Take the data from its first line. Print each line exactly until the line containing "let s := putRecord s i (rlen" has been printed too.

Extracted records
########
/-- The mask bytes of a band line for one cell, and whether they are in the band ring (R86, R133). -/
def maskFor (c : Clause) (p : PLine) (n : Nat) : Option (List Byte × Bool) :=
  match c.inputFor? p.absBand true with
  | none => none
  | some i =>
    let a := 256 * p.bandLine + 16 * n
    if a + 16 ≤ i.mask.length then
      some (slice i.mask a 16, i.maskPoison.any (fun b => rangesMeet (8 * b) 8 a 16))
    else none

/-- Those bytes are read from the band ring. -/
def readMask (s : State) (x : Nat) (p : PLine) (n : Nat) : State :=
  match (clauseAt s x).inputFor? p.absBand true with
  | some i => if 256 * p.bandLine + 16 * n + 16 ≤ i.mask.length then settleBand s x i true (32 * p.bandLine + 2 * n) 2 else s
  | none => s

/-- Write words of a record into the frame, marking them landed. -/
def putRecord (s : State) (i rl : Nat) (f : FrameDecl) (q ix : Nat) (ws : List (BitVec 64)) : State :=
  let s := dmWriteAll s i (f.base rl q + 8 * ix) (ws.flatMap (fun w => natLE 8 w.toNat))
  let bits := (List.range ws.length).foldl (fun (b : BitVec 64) j => b ||| (1#64 <<< (ix + j))) 0
  modCell s i (fun c => { c with recWords := sput 0 c.recWords q (sget 0 c.recWords q ||| bits) })

/-- Complete the record of a line with the words that do not come from a decompressor: the overlay words of a copy without an
overlay block, 0; the mask words (R133, R108). None while the mask is not in the band ring. -/
def finishRecord (s : State) (x n : Nat) (f : FrameDecl) (l : CLine) (p : PLine) : Option State :=
  let row := clauseRow s x
  let i := cellOfIx x n
  let b := planeWords (rowCodes row)
  if !row.overlay then some s
  else if !(clauseAt s x).hasOvl p.absBand then
    some (putRecord s i (rlen row) f l.q (b + 1) (List.replicate (b + 2) 0))
  else
    let s := readMask s x p n
    match maskFor (clauseAt s x) p n with
    | none => none
    | some (m, bad) =>
      let s := putRecord s i (rlen row) f l.q (2 * b + 1)
        [BitVec.ofNat 64 (leNat (m.take 8)), BitVec.ofNat 64 (leNat (m.drop 8))]
      let a := f.base (rlen row) l.q + 8 * (2 * b + 1)
      some (if bad then markPoison (markPoison s ⟨.cellData, i, a / 8⟩) ⟨.cellData, i, a / 8 + 1⟩ else s)

/-- Whether the words a decompressor brings have all landed for line `l` in cell `n`. -/
def recordReady (s : State) (x n : Nat) (l : CLine) (p : PLine) : Bool :=
  let row := clauseRow s x
  let b := planeWords (rowCodes row)
  let got := sget 0 (cellAt s (cellOfIx x n)).recWords l.q
  landed got 1 b && (!row.overlay || !(clauseAt s x).hasOvl p.absBand || landed got (b + 1) (2 * b))

/-- LINE returns (R130, R136): the header word stands in the frame, s11 to s13 are written, the pending word is cleared and the
cell runs. -/
def startSegment (s : State) (ci : CellId) (f : FrameDecl) (l : CLine) (p : PLine) (retry : Bool) : State :=
  let x := clauseIx ci.die ci.clause
  let i := cellIx ci
  let rl := rlen (clauseRow s x)
  let h := headerWord l p ((clauseAt s x).hasOvl p.absBand) retry
  let s := putRecord s i rl f l.q 0 [h]
  modCell s i (fun c =>
    let c := ((c.ws 11 (h.extractLsb' 0 16)).ws 12 (BitVec.ofNat 16 (f.base rl l.q))).ws 13 (BitVec.ofNat 16 (f.prevBase rl l.q))
    { c with outWord := 0, st := .run,
             cur := some { line := l.line, q := l.q, rerun := retry, win := l.win, band := BitVec.ofNat 16 p.band,
                           bandLine := BitVec.ofNat 6 p.bandLine } })

/-- The parameter window of a line is fixed when its first cell takes it: the clause switches windows at a band's first line
once the other window has been written, and logs the switch (R139, R183). -/
def fixWindow (s : State) (x : Nat) (l : CLine) (p : PLine) : State :=
  let c := clauseAt s x
  if l.begun ≠ 0 then s
  else if p.bandLine = 0 ∧ c.winWritten then
    let s := setClause s x { c with win := !c.win, winWritten := false }
    let s := modCLine s x l.line (fun l => { l with win := !c.win })
    match clauseSlot? s x with
    | some g => logEv s g.die 0x0005 (lineData p.page p.copy g.row 0 g.pos p.pageLine 0)
    | none => s
  else modCLine s x l.line (fun l => { l with win := c.win })

/-- The clause that expanded the lines of this clause's slot before its takeover line, FENCING or drained since (R268). -/
def fencingPeer? (s : State) (x L : Nat) : Option Nat :=
  ((List.range 66).map (clauseIx (x / 66))).find? (fun y =>
    let c := clauseAt s y
    y != x && c.slot == (clauseAt s x).slot && (c.st == .fencing || c.st == .fenced) && c.endLine == some L)

/-- On a DIFFUSION row the first line after a takeover takes the carry of the FENCING clause's last line, cell by cell, once
that cell has finished it (R176, R268), poisoned blocks poisoned; none while it must wait. -/
def takeCarry (s : State) (x n : Nat) (f : FrameDecl) (L : Nat) : Option State :=
  if !rowDiffusion (clauseRow s x) then some s
  else match fencingPeer? s x L with
    | none => some s
    | some y =>
      let e := cellAt s (cellOfIx y n)
      let qe := (clauseAt s y).nextQ
      if e.nextQ < qe then none
      else match e.frame with
        | none => some s
        | some fe =>
          let rl := rlen (clauseRow s x)
          let src := fe.base rl (qe - 1) + 8 * rl
          let dst := f.fbase + (f.k - 1) * f.fsize rl + 8 * rl
          let len := 8 * min fe.cw f.cw
          let s := settleRange s .cellData (cellOfIx y n) src len
          let bad := (List.range (len / 8)).filter (fun j => poisonedIn s .cellData (cellOfIx y n) (src + 8 * j) 8)
          let s := dmWriteAll s (cellOfIx x n) dst (dmRead s (cellOfIx y n) src len)
          some (bad.foldl (fun s j => markPoison s ⟨.cellData, cellOfIx x n, dst / 8 + j⟩) s)

/-- LINE_DISPATCH: a cell waiting in LINE takes a pending re-run first, else its next line once the record is whole and, on a
DIFFUSION row, its left neighbour has finished that line (R26, R131, R138). -/
def doLineDispatch (s : State) (ci : CellId) : State :=
  let x := clauseIx ci.die ci.clause
  let i := cellIx ci
  let c := cellAt s i
  let cl := clauseAt s x
  if c.st ≠ .wait then s
  else match c.frame with
    | none => s
    | some f =>
      match cl.lines.find? (fun l => l.rerun && l.rerunDue.getLsbD ci.cell) with
      | some l =>
        match l.at_ with
        | none => s
        | some p =>
          let waiting (d : Decomp) : Bool := d.reexpand == some (64 * p.absBand + p.bandLine)
          if waiting cl.dec0 ∨ waiting cl.dec1 then s
          else match finishRecord s x ci.cell f l p with
            | none => s
            | some s =>
              let bit : BitVec 16 := 1#16 <<< ci.cell
              let s := modCLine s x l.line (fun l => { l with rerunDue := l.rerunDue &&& ~~~ bit, segs := l.segs &&& ~~~ bit })
              startSegment s ci f l p true
      | none =>
        match cl.lineQ? c.nextQ with
        | none => s
        | some l =>
          match l.at_ with
          | none => s
          | some p =>
            let leftDone : Bool := !rowDiffusion (clauseRow s x) || ci.cell == 0 || l.q < (cellAt s (i - 1)).nextQ
            if l.begun.getLsbD ci.cell ∨ !leftDone ∨ !recordReady s x ci.cell l p then s
            else match takeCarry s x ci.cell f l.line with
              | none => s
              | some s =>
                match finishRecord s x ci.cell f l p with
                | none => s
                | some s =>
                  let s := fixWindow s x l p
                  let l := ((clauseAt s x).lineOf? l.line).getD l
                  let s := modCLine s x l.line (fun l => { l with begun := l.begun ||| (1#16 <<< ci.cell) })
                  startSegment s ci f l p false

def execLineDispatch (ci : CellId) (s : State) : Host.Outcome State Fault Refusal := .next (doLineDispatch s ci)

/-! ### Parameter windows (R139) -/

/-- Whether a line in flight in any cell of the clause uses a window. -/
def windowUsed (s : State) (x : Nat) (w : Bool) : Bool :=
  (List.range 16).any (fun n => match (cellAt s (cellOfIx x n)).cur with | some g => g.win == w | none => false) ||
    (clauseAt s x).lines.any (fun l => l.at_.isSome && l.begun != 0 && l.win == w && !(l.settled && allPast s x l.q))

/-- WINDOW_WRITE: a changed parameter set goes into the window not in use, once no line in flight uses that window (R139). -/
def doWindowWrite (s : State) (d k : Nat) : State :=
  let x := clauseIx d k
  let c := clauseAt s x
  if !c.winDirty ∨ !c.powered ∨ windowUsed s x (!c.win) then s
  else writeWindow (setClause s x { c with winDirty := false, winWritten := true }) x (!c.win)

def execWindowWrite (d k : Nat) (s : State) : Host.Outcome State Fault Refusal := .next (doWindowWrite s d k)

/-! ### Stalls and bank requests -/

/-- Whether what a cell waits for has come (R138, R140, R142, R143, R145, R146). -/
def stallOver (s : State) (ci : CellId) (c : Cell) (st : Stall) : Bool :=
  let rl := cellRlen s ci
  match st with
  | .output => c.outq.isEmpty || c.outq.length < queueDepth s 0x02 ci.die
  | .send r => (sendTo? s ci r 0).isSome
  | .recv r => (recvFrom? s ci r).isSome
  | .banks n => c.banks.length ≤ n
  | .bytes rs => rs.all (fun r => !c.owesBytes r.1 r.2 && !c.owesRecord rl r.1 r.2)
  | .reg r => (c.owesReg? [r]).isNone

/-- CELL_STALL_RELEASE: a stalled instruction may issue; the cycles it waited count in the segment, except in RECV (R150,
R158). -/
def doCellStallRelease (s : State) (ci : CellId) (cycles : Nat) : State :=
  let i := cellIx ci
  let c := cellAt s i
  match c.stall with
  | none => s
  | some st =>
    if !stallOver s ci c st then s
    else
      let n := match st with | .recv _ => 0 | _ => cycles
      setCell s i { c.spend n with stall := none }

def execCellStallRelease (ci : CellId) (cycles : Nat) (s : State) : Host.Outcome State Fault Refusal :=
  .next (doCellStallRelease s ci cycles)

/-- Halfwords of a die's banks at some addresses, one after another. -/
def rdHalves (s : State) (d : Nat) (addrs : List Nat) : List Byte × State :=
  addrs.foldl (fun p a => let r := rdBanks p.2 d a 2; (p.1 ++ r.1, r.2)) ([], s)

/-- Bytes land in a cell's data SRAM from the die banks; a block fed by a poisoned bank block lands poisoned (R143). -/
def landBank (s : State) (i dst : Nat) (bytes : List Byte) (bad : Nat → Bool) : State :=
  let s := dmWriteAll s i dst bytes
  (List.range (bytes.length / 8)).foldl (fun s j => if bad j then markPoison s ⟨.cellData, i, dst / 8 + j⟩ else s) s

/-- An atomic acts (R281): one indivisible read and write of its halfword; the halfword as it was before. It is a merge (R286). -/
def atomicBank (s : State) (d addr : Nat) (replace : Bool) (v : BitVec 16) : BitVec 16 × State :=
  let r := rdBanks s d addr 2
  let old := BitVec.ofNat 16 (leNat r.1)
  let new := if replace then v else old + v
  (old, bankWr r.2 d addr (natLE 2 new.toNat))

/-- The oldest request of a cell is served (R142, R143, R154, R286, R288). -/
def serveCell (s : State) (ci : CellId) : State :=
  let i := cellIx ci
  let d := ci.die
  let c := cellAt s i
  match c.banks with
  | [] => s
  | r :: rs =>
    let s := setCell s i { c with banks := rs }
    match r with
    | .get src n dst =>
      let s := settleRange s .bank d src (8 * n)
      let r := rdBanks s d src (8 * n)
      landBank r.2 i dst r.1 (fun j => poisoned s .bank d (src / 8 + j))
    | .gather addrs dst =>
      let s := addrs.foldl (fun s a => settleRange s .bank d a 2) s
      let r := rdHalves s d addrs
      landBank r.2 i dst r.1 (fun j => ((addrs.drop (4 * j)).take 4).any (fun a => poisoned s .bank d (a / 8)))
    | .atomic addr replace v rd pc =>
      let s := settleRange s .bank d addr 2
      let r := atomicBank s d addr replace v
      if poisoned s .bank d (addr / 8) then
        if c.st = .run ∨ c.st = .wait then cellTrap r.2 ci pc 7 0 none else r.2  -- the line of the segment then running: assumption 36
      else if c.st = .restart then r.2
      else modCell r.2 i (fun c => c.ws rd r.1)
########
• **Solution to the exercise**
/-- The mask bytes of a band line for one cell, and whether they are in the band ring (R86, R133). -/
def maskFor (c : Clause) (p : PLine) (n : Nat) : Option (List Byte × Bool) :=
  match c.inputFor? p.absBand true with
  | none => none
  | some i =>
    let a := 256 * p.bandLine + 16 * n
    if a + 16 ≤ i.mask.length then
      some (slice i.mask a 16, i.maskPoison.any (fun b => rangesMeet (8 * b) 8 a 16))
    else none

/-- Those bytes are read from the band ring. -/
def readMask (s : State) (x : Nat) (p : PLine) (n : Nat) : State :=
  match (clauseAt s x).inputFor? p.absBand true with
  | some i => if 256 * p.bandLine + 16 * n + 16 ≤ i.mask.length then settleBand s x i true (32 * p.bandLine + 2 * n) 2 else s
  | none => s

/-- Write words of a record into the frame, marking them landed. -/
def putRecord (s : State) (i rl : Nat) (f : FrameDecl) (q ix : Nat) (ws : List (BitVec 64)) : State :=
  let s := dmWriteAll s i (f.base rl q + 8 * ix) (ws.flatMap (fun w => natLE 8 w.toNat))
  let bits := (List.range ws.length).foldl (fun (b : BitVec 64) j => b ||| (1#64 <<< (ix + j))) 0
  modCell s i (fun c => { c with recWords := sput 0 c.recWords q (sget 0 c.recWords q ||| bits) })

/-- Complete the record of a line with the words that do not come from a decompressor: the overlay words of a copy without an
overlay block, 0; the mask words (R133, R108). None while the mask is not in the band ring. -/
def finishRecord (s : State) (x n : Nat) (f : FrameDecl) (l : CLine) (p : PLine) : Option State :=
  let row := clauseRow s x
  let i := cellOfIx x n
  let b := planeWords (rowCodes row)
  if !row.overlay then some s
  else if !(clauseAt s x).hasOvl p.absBand then
    some (putRecord s i (rlen row) f l.q (b + 1) (List.replicate (b + 2) 0))
  else
    let s := readMask s x p n
    match maskFor (clauseAt s x) p n with
    | none => none
    | some (m, bad) =>
      let s := putRecord s i (rlen row) f l.q (2 * b + 1)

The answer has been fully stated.